The cosine addition formula is a powerful tool in trigonometry. This formula allows us to simplify expressions that involve the cosine and sine functions into a single cosine function. The general form of the cosine addition formula is:

• \( \cos(a + b) = \cos(a)\cos(b) - \sin(a)\sin(b) \)

This formula is particularly useful when dealing with angles that are sums or differences, such as the expression given. By recognizing parts of the formula in the problem, we can transform complex expressions into simpler ones. This conversion is often the first step in solving trigonometric problems, as it sets the stage for further simplification and finding exact values.

In our example, we initially deal with the angles \( \frac{13 \pi}{15} \) and \( -\frac{\pi}{5} \). To simplify expressions involving angles, it's essential to bring them to a common denominator. This ensures that the arithmetic operations are straightforward and precise.

• Convert \( -\frac{\pi}{5} \) to \( -\frac{3\pi}{15} \)
• Perform the addition: \( \frac{13\pi}{15} - \frac{3\pi}{15} \)
• Obtain \( \frac{10\pi}{15} \), which simplifies to \( \frac{2\pi}{3} \)

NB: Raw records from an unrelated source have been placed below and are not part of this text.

@[simp] theorem leaveHold_ifl (h : Hold) (s : State) : (leaveHold h s).ifl = s.ifl := leaveHoldAs_ifl _ _ _
@[simp] theorem leaveHold_dlink (h : Hold) (s : State) : (leaveHold h s).dlink = s.dlink := leaveHoldAs_dlink _ _ _
@[simp] theorem leaveHold_comp (h : Hold) (s : State) : (leaveHold h s).comp = s.comp := leaveHoldAs_comp _ _ _
@[simp] theorem leaveHold_arb (h : Hold) (s : State) : (leaveHold h s).arb = s.arb := leaveHoldAs_arb _ _ _
@[simp] theorem leaveHold_wheels (h : Hold) (s : State) : (leaveHold h s).wheels = s.wheels := leaveHoldAs_wheels _ _ _
@[simp] theorem leaveHold_mem (h : Hold) (s : State) : (leaveHold h s).mem = s.mem := leaveHoldAs_mem _ _ _
@[simp] theorem leaveHold_spell (h : Hold) (s : State) : (leaveHold h s).spell = s.spell := leaveHoldAs_spell _ _ _
@[simp] theorem leaveHold_disp (h : Hold) (s : State) : (leaveHold h s).disp = s.disp := leaveHoldAs_disp _ _ _
@[simp] theorem leaveHold_pending (h : Hold) (s : State) : (leaveHold h s).pending = s.pending := leaveHoldAs_pending _ _ _

@[simp] theorem pitchTest_ifl (d : Descriptor) (s : State) : (pitchTest d s).ifl = s.ifl := by
  unfold pitchTest; split <;> simp
@[simp] theorem pitchTest_dlink (d : Descriptor) (s : State) : (pitchTest d s).dlink = s.dlink := by
  unfold pitchTest; split <;> simp
@[simp] theorem pitchTest_comp (d : Descriptor) (s : State) : (pitchTest d s).comp = s.comp := by
  unfold pitchTest; split <;> simp
@[simp] theorem pitchTest_arb (d : Descriptor) (s : State) : (pitchTest d s).arb = s.arb := by
  unfold pitchTest; split <;> simp
@[simp] theorem pitchTest_wheels (d : Descriptor) (s : State) : (pitchTest d s).wheels = s.wheels := by
  unfold pitchTest; split <;> simp
@[simp] theorem pitchTest_mem (d : Descriptor) (s : State) : (pitchTest d s).mem = s.mem := by
  unfold pitchTest; split <;> simp
@[simp] theorem pitchTest_spell (d : Descriptor) (s : State) : (pitchTest d s).spell = s.spell := by
  unfold pitchTest; split <;> simp
@[simp] theorem pitchTest_disp (d : Descriptor) (s : State) : (pitchTest d s).disp = s.disp := by
  unfold pitchTest; split <;> simp
@[simp] theorem pitchTest_pending (d : Descriptor) (s : State) : (pitchTest d s).pending = s.pending := by
  unfold pitchTest; split <;> simp

@[simp] theorem decideGrant_con (s : State) : (decideGrant s).con = s.con := by
  unfold decideGrant; split <;> rfl
@[simp] theorem decideGrant_ifl (s : State) : (decideGrant s).ifl = s.ifl := by
  unfold decideGrant; split <;> rfl
@[simp] theorem decideGrant_dlink (s : State) : (decideGrant s).dlink = s.dlink := by
  unfold decideGrant; split <;> rfl
@[simp] theorem decideGrant_comp (s : State) : (decideGrant s).comp = s.comp := by
  unfold decideGrant; split <;> rfl
@[simp] theorem decideGrant_wheels (s : State) : (decideGrant s).wheels = s.wheels := by
  unfold decideGrant; split <;> rfl
@[simp] theorem decideGrant_seq (s : State) : (decideGrant s).seq = s.seq := by
  unfold decideGrant; split <;> rfl
@[simp] theorem decideGrant_mem (s : State) : (decideGrant s).mem = s.mem := by
  unfold decideGrant; split <;> rfl
@[simp] theorem decideGrant_spell (s : State) : (decideGrant s).spell = s.spell := by
  unfold decideGrant; split <;> rfl
@[simp] theorem decideGrant_disp (s : State) : (decideGrant s).disp = s.disp := by
  unfold decideGrant; split <;> rfl
@[simp] theorem decideGrant_pending (s : State) : (decideGrant s).pending = s.pending := by
  unfold decideGrant; split <;> rfl

@[simp] theorem enqueue_dlink (p : Port) (it : QItem) (s : State) : (enqueue p it s).dlink = s.dlink := by
  unfold enqueue; dsimp only; split <;> simp
@[simp] theorem enqueue_comp (p : Port) (it : QItem) (s : State) : (enqueue p it s).comp = s.comp := by
  unfold enqueue; dsimp only; split <;> simp
@[simp] theorem enqueue_wheels (p : Port) (it : QItem) (s : State) : (enqueue p it s).wheels = s.wheels := by
  unfold enqueue; dsimp only; split <;> simp
@[simp] theorem enqueue_seq (p : Port) (it : QItem) (s : State) : (enqueue p it s).seq = s.seq := by
  unfold enqueue; dsimp only; split <;> simp
@[simp] theorem enqueue_mem (p : Port) (it : QItem) (s : State) : (enqueue p it s).mem = s.mem := by
  unfold enqueue; dsimp only; split <;> simp
@[simp] theorem enqueue_spell (p : Port) (it : QItem) (s : State) : (enqueue p it s).spell = s.spell := by
  unfold enqueue; dsimp only; split <;> simp
@[simp] theorem enqueue_disp (p : Port) (it : QItem) (s : State) : (enqueue p it s).disp = s.disp := by
  unfold enqueue; dsimp only; split <;> simp
@[simp] theorem enqueue_pending (p : Port) (it : QItem) (s : State) : (enqueue p it s).pending = s.pending := by
  unfold enqueue; dsimp only; split <;> simp

/-! ## The line store and the spelling unit -/

@[simp] theorem refreshMarkers_con (s : State) : (refreshMarkers s).con = s.con := rfl
@[simp] theorem refreshMarkers_ifl (s : State) : (refreshMarkers s).ifl = s.ifl := rfl
@[simp] theorem refreshMarkers_dlink (s : State) : (refreshMarkers s).dlink = s.dlink := rfl
@[simp] theorem refreshMarkers_arb (s : State) : (refreshMarkers s).arb = s.arb := rfl
@[simp] theorem refreshMarkers_wheels (s : State) : (refreshMarkers s).wheels = s.wheels := rfl
@[simp] theorem refreshMarkers_seq (s : State) : (refreshMarkers s).seq = s.seq := rfl
@[simp] theorem refreshMarkers_mem (s : State) : (refreshMarkers s).mem = s.mem := rfl
@[simp] theorem refreshMarkers_spell (s : State) : (refreshMarkers s).spell = s.spell := rfl
@[simp] theorem refreshMarkers_disp (s : State) : (refreshMarkers s).disp = s.disp := rfl
@[simp] theorem refreshMarkers_pending (s : State) : (refreshMarkers s).pending = s.pending := rfl

@[simp] theorem respell_con (s : State) : (respell s).con = s.con := by
  unfold respell; split <;> rfl
@[simp] theorem respell_ifl (s : State) : (respell s).ifl = s.ifl := by
  unfold respell; split <;> rfl
@[simp] theorem respell_dlink (s : State) : (respell s).dlink = s.dlink := by
  unfold respell; split <;> rfl
@[simp] theorem respell_arb (s : State) : (respell s).arb = s.arb := by
  unfold respell; split <;> rfl
@[simp] theorem respell_wheels (s : State) : (respell s).wheels = s.wheels := by
  unfold respell; split <;> rfl
@[simp] theorem respell_seq (s : State) : (respell s).seq = s.seq := by
  unfold respell; split <;> rfl
@[simp] theorem respell_mem (s : State) : (respell s).mem = s.mem := by
  unfold respell; split <;> rfl
@[simp] theorem respell_disp (s : State) : (respell s).disp = s.disp := by
  unfold respell; split <;> rfl
@[simp] theorem respell_pending (s : State) : (respell s).pending = s.pending := by
  unfold respell; split <;> rfl

@[simp] theorem completeLast_con (s : State) : (completeLast s).con = s.con := by
  unfold completeLast; split <;> (try split) <;> rfl
@[simp] theorem completeLast_ifl (s : State) : (completeLast s).ifl = s.ifl := by
  unfold completeLast; split <;> (try split) <;> rfl
@[simp] theorem completeLast_dlink (s : State) : (completeLast s).dlink = s.dlink := by
  unfold completeLast; split <;> (try split) <;> rfl
@[simp] theorem completeLast_comp (s : State) : (completeLast s).comp = s.comp := by
  unfold completeLast; split <;> (try split) <;> rfl
@[simp] theorem completeLast_arb (s : State) : (completeLast s).arb = s.arb := by
  unfold completeLast; split <;> (try split) <;> rfl
@[simp] theorem completeLast_wheels (s : State) : (completeLast s).wheels = s.wheels := by
  unfold completeLast; split <;> (try split) <;> rfl
@[simp] theorem completeLast_seq (s : State) : (completeLast s).seq = s.seq := by
  unfold completeLast; split <;> (try split) <;> rfl
@[simp] theorem completeLast_mem (s : State) : (completeLast s).mem = s.mem := by
  unfold completeLast; split <;> (try split) <;> rfl
@[simp] theorem completeLast_disp (s : State) : (completeLast s).disp = s.disp := by
  unfold completeLast; split <;> (try split) <;> rfl
@[simp] theorem completeLast_pending (s : State) : (completeLast s).pending = s.pending := by
  unfold completeLast; split <;> (try split) <;> rfl

@[simp] theorem endWords_con (s : State) : (endWords s).con = s.con := by
  unfold endWords; simp
@[simp] theorem endWords_ifl (s : State) : (endWords s).ifl = s.ifl := by
  unfold endWords; simp
@[simp] theorem endWords_dlink (s : State) : (endWords s).dlink = s.dlink := by
  unfold endWords; simp
@[simp] theorem endWords_comp (s : State) : (endWords s).comp = s.comp := by
  unfold endWords; simp
@[simp] theorem endWords_arb (s : State) : (endWords s).arb = s.arb := by
  unfold endWords; simp
@[simp] theorem endWords_wheels (s : State) : (endWords s).wheels = s.wheels := by
  unfold endWords; simp
@[simp] theorem endWords_seq (s : State) : (endWords s).seq = s.seq := by
  unfold endWords; simp
@[simp] theorem endWords_mem (s : State) : (endWords s).mem = s.mem := by
  unfold endWords; simp
@[simp] theorem endWords_disp (s : State) : (endWords s).disp = s.disp := by
  unfold endWords; simp
@[simp] theorem endWords_pending (s : State) : (endWords s).pending = s.pending := by
  unfold endWords; simp

@[simp] theorem openLine_con (p : Port) (s : State) : (openLine p s).con = s.con := by
  unfold openLine; split <;> rfl
@[simp] theorem openLine_ifl (p : Port) (s : State) : (openLine p s).ifl = s.ifl := by
  unfold openLine; split <;> rfl
@[simp] theorem openLine_dlink (p : Port) (s : State) : (openLine p s).dlink = s.dlink := by
  unfold openLine; split <;> rfl
@[simp] theorem openLine_arb (p : Port) (s : State) : (openLine p s).arb = s.arb := by
  unfold openLine; split <;> rfl
@[simp] theorem openLine_wheels (p : Port) (s : State) : (openLine p s).wheels = s.wheels := by
  unfold openLine; split <;> rfl
@[simp] theorem openLine_seq (p : Port) (s : State) : (openLine p s).seq = s.seq := by
  unfold openLine; split <;> rfl
@[simp] theorem openLine_mem (p : Port) (s : State) : (openLine p s).mem = s.mem := by
  unfold openLine; split <;> rfl
@[simp] theorem openLine_disp (p : Port) (s : State) : (openLine p s).disp = s.disp := by
  unfold openLine; split <;> rfl
@[simp] theorem openLine_pending (p : Port) (s : State) : (openLine p s).pending = s.pending := by
  unfold openLine; split <;> rfl

@[simp] theorem addEntry_con (e : Entry) (n : Nat) (s : State) : (addEntry e n s).con = s.con := by
  unfold addEntry; simp
@[simp] theorem addEntry_ifl (e : Entry) (n : Nat) (s : State) : (addEntry e n s).ifl = s.ifl := by
  unfold addEntry; simp
@[simp] theorem addEntry_dlink (e : Entry) (n : Nat) (s : State) : (addEntry e n s).dlink = s.dlink := by
  unfold addEntry; simp
@[simp] theorem addEntry_arb (e : Entry) (n : Nat) (s : State) : (addEntry e n s).arb = s.arb := by
  unfold addEntry; simp
@[simp] theorem addEntry_wheels (e : Entry) (n : Nat) (s : State) : (addEntry e n s).wheels = s.wheels := by
  unfold addEntry; simp
@[simp] theorem addEntry_seq (e : Entry) (n : Nat) (s : State) : (addEntry e n s).seq = s.seq := by
  unfold addEntry; simp
@[simp] theorem addEntry_mem (e : Entry) (n : Nat) (s : State) : (addEntry e n s).mem = s.mem := by
  unfold addEntry; simp
@[simp] theorem addEntry_disp (e : Entry) (n : Nat) (s : State) : (addEntry e n s).disp = s.disp := by
  unfold addEntry; simp
@[simp] theorem addEntry_pending (e : Entry) (n : Nat) (s : State) : (addEntry e n s).pending = s.pending := by
  unfold addEntry; simp
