-- ==== Sys2Proof/Tests/Slice0.lean ====
section
/-! SUPPORT. Tests: the ill-formed commands that WellFormed refuses; one-step tests whose expected values are the spec's own worked
examples and tables; and, for every statement with hypotheses, a state and operands that meet them, clause by clause. -/

namespace Sys2Proof.Tests

open Sys2Proof Sys2Proof.Machine

/-! ## WellFormed -/

/-- R184: 255 parameters are the most a frame's count byte can carry. -/
theorem test_frame_too_long : (Instr.queuedCommandArrival ⟨0x41, 0, 0, List.replicate 256 0⟩).wellFormed = false := by decide +kernel

/-- The catalogue: STATUS is an immediate command, which has a row of its own. -/
theorem test_frame_of_an_immediate_command : (Instr.queuedCommandArrival ⟨0x73, 0, 0, []⟩).wellFormed = false := by decide

theorem test_frame_accepted : (Instr.queuedCommandArrival ⟨0x41, 0, 0, List.replicate 255 0⟩).wellFormed = true := by decide +kernel

/-- R162: 0xA1 is WINDOW FETCH; R164: 0xA3 is STOP; neither continues a fetch. -/
theorem test_continue_with_a_code :
    (Instr.continueFetch 0xA1).wellFormed = false ∧ (Instr.continueFetch 0xA3).wellFormed = false ∧
      (Instr.continueFetch 0xFF).wellFormed = true := by decide

/-- R165: 0xA2 is STATUS FETCH, a command. -/
theorem test_no_command_with_a_code :
    (Instr.displayNoCommand 0xA2).wellFormed = false ∧ (Instr.displayNoCommand 0x00).wellFormed = true := by decide

/-- R184: 256 parameters do not fit a console frame, nor 255 behind one that the row stands for. -/
theorem test_arrival_too_long :
    (Instr.wheelMap ⟨.console, 0, List.replicate 256 0⟩).wellFormed = false ∧
      (Instr.accept ⟨.console, 0, List.replicate 255 0⟩).wellFormed = false ∧
      (Instr.wheelMap ⟨.console, 0, List.replicate 255 0⟩).wellFormed = true := by decide +kernel

/-- R191: no length byte calls for more than 513 parameters on the interface. -/
theorem test_sequence_too_long :
    (Instr.wheelMap ⟨.interface, 0, List.replicate 514 0⟩).wellFormed = false ∧
      (Instr.wheelMap ⟨.interface, 0, List.replicate 513 0⟩).wellFormed = true := by decide +kernel

/-- 'a' without a first parameter of 0 or 1 is BAD PARAMETER, and is no row's; with 0 it is ACCEPT's row. -/
theorem test_frame_of_a_shared_code :
    (Instr.queuedCommandArrival ⟨0x61, 0, 0, [5]⟩).wellFormed = true ∧ (Instr.queuedCommandArrival ⟨0x61, 0, 0, []⟩).wellFormed = true ∧
      (Instr.queuedCommandArrival ⟨0x61, 0, 0, [0]⟩).wellFormed = false := by decide

/-! ## States to test on -/

/-- A petal map with these codes, width classes and impression classes. -/
def petalsOf (l : List (Nat × Byte × Nat × Nat)) : List PetalRec :=
  l.foldl (fun ps p => ps.set p.1 ⟨some p.2.1, p.2.2.1, p.2.2.2⟩) (List.replicate 100 ⟨none, 3, 2⟩)

/-- The proportional wheel of 01's worked example. -/
def psWheel : Descriptor :=
  ⟨17, .ps, petalsOf [(5, 0x2E, 1, 1), (12, 0x61, 3, 2), (40, 0x6D, 5, 3), (71, 0x5F, 4, 1)]⟩

/-- A P12 wheel with a few letters and the underscore. -/
def p12Wheel : Descriptor :=
  ⟨17, .p12, petalsOf [(1, 0x61, 3, 2), (2, 0x65, 3, 2), (3, 0x68, 3, 2), (4, 0x74, 3, 2), (5, 0x6D, 3, 3), (9, 0x5F, 3, 2)]⟩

By getting the expression to \( \frac{2\pi}{3} \), we are closer to finding exact trigonometric values. Simplifying angles aids in making complex trigonometric problems more manageable, allowing further application of trigonometric identities and formulas.

Exact trigonometric values are essential when evaluating expressions, especially when working with special angles on the unit circle. After simplifying the initial expression using the cosine addition formula and simplifying the angle, we need to find the exact value for \( \cos \left( \frac{2\pi}{3} \right) \).

• Refer to the unit circle: \( \frac{2\pi}{3} \) lies in the second quadrant.
• In the second quadrant, cosine values are negative.
• The reference angle for \( \frac{2\pi}{3} \) is \( \pi/3 \) with cosine value of \( \frac{1}{2} \).
• Thus, \( \cos \left( \frac{2\pi}{3} \right) = -\frac{1}{2} \).

Being familiar with the unit circle can greatly simplify the process of evaluating these functions. Knowing which quadrants the angles lie in, and their corresponding trigonometric values, allows for quick and accurate calculations.